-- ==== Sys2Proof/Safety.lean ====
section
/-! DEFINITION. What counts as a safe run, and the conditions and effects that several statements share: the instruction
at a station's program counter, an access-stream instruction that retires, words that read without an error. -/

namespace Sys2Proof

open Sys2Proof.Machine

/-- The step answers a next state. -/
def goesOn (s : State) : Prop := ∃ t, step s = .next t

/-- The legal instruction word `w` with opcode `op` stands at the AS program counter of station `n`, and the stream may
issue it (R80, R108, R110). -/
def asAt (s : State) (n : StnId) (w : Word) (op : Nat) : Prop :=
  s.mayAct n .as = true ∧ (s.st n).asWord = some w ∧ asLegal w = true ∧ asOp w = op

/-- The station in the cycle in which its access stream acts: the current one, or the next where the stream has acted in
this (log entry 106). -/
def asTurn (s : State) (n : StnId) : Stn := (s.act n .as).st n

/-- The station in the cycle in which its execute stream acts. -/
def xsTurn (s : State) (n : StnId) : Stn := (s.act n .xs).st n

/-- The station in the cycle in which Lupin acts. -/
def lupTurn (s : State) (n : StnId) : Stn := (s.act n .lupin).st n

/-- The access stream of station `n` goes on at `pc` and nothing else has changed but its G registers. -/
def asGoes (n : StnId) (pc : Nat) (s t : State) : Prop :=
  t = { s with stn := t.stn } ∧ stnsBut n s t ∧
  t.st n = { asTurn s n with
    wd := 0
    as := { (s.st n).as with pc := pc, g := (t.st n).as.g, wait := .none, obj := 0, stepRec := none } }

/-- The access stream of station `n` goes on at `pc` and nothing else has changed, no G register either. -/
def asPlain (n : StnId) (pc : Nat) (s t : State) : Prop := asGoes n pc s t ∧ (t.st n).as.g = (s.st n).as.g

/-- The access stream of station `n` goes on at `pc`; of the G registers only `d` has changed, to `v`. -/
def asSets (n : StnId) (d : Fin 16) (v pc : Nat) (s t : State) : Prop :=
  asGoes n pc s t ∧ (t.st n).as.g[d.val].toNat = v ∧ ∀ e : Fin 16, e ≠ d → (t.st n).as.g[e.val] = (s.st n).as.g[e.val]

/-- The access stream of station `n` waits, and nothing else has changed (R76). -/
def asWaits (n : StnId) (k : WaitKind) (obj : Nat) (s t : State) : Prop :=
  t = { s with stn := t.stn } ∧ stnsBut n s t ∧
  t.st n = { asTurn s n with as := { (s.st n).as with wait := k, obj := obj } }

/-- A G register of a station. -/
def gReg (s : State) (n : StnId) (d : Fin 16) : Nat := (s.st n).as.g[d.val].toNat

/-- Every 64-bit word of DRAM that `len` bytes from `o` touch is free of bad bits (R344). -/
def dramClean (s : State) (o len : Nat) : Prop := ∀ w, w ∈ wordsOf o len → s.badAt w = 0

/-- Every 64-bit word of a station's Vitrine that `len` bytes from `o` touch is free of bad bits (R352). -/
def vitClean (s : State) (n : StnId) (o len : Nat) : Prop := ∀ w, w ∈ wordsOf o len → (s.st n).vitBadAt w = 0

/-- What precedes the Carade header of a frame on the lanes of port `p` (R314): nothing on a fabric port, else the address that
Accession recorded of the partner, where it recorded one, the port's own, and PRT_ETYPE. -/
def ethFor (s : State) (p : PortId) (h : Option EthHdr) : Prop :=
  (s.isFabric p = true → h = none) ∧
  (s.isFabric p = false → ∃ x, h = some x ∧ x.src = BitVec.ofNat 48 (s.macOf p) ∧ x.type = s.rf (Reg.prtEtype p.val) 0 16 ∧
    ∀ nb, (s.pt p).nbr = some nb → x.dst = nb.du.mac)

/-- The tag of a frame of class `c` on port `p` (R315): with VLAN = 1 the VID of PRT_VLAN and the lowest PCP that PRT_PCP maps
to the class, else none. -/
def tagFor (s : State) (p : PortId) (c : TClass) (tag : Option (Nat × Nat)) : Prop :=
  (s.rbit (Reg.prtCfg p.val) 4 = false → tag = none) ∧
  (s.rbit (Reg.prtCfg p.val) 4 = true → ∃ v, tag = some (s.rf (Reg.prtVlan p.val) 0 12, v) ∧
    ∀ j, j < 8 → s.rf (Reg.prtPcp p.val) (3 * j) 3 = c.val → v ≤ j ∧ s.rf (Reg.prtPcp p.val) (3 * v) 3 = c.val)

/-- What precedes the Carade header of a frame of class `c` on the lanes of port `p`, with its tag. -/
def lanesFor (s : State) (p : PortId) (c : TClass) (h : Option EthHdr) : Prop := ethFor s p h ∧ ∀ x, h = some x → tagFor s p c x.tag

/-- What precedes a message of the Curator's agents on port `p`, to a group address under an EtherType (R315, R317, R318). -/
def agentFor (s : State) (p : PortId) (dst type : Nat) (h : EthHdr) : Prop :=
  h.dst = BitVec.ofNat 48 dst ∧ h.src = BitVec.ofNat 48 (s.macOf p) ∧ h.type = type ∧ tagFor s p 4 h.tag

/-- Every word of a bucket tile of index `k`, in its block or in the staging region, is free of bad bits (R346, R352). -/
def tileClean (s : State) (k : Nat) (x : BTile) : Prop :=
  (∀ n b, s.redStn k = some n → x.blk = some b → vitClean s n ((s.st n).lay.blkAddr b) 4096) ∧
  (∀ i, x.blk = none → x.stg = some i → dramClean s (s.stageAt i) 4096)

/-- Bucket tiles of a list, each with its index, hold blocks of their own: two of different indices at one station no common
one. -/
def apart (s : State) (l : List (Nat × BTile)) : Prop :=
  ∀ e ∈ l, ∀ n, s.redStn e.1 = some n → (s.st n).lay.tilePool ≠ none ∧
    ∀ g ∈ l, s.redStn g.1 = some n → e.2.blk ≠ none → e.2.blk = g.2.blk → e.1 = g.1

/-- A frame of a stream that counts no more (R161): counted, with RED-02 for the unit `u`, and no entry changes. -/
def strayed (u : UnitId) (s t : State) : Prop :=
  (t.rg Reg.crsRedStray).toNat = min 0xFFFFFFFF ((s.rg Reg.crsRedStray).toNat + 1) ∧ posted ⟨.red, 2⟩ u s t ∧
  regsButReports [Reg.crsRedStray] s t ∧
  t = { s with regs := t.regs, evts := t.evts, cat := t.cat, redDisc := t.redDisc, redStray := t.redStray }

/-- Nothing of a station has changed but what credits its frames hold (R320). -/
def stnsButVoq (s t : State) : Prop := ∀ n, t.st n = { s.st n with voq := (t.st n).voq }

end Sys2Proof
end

---*---

Work to complete
Read the listing. Report every line that includes the word "Option".

Solution to the exercise
def ethFor (s : State) (p : PortId) (h : Option EthHdr) : Prop :=
def tagFor (s : State) (p : PortId) (c : TClass) (tag : Option (Nat × Nat)) : Prop :=
def lanesFor (s : State) (p : PortId) (c : TClass) (h : Option EthHdr) : Prop := ethFor s p h ∧ ∀ x, h = some x → tagFor s p c x.tag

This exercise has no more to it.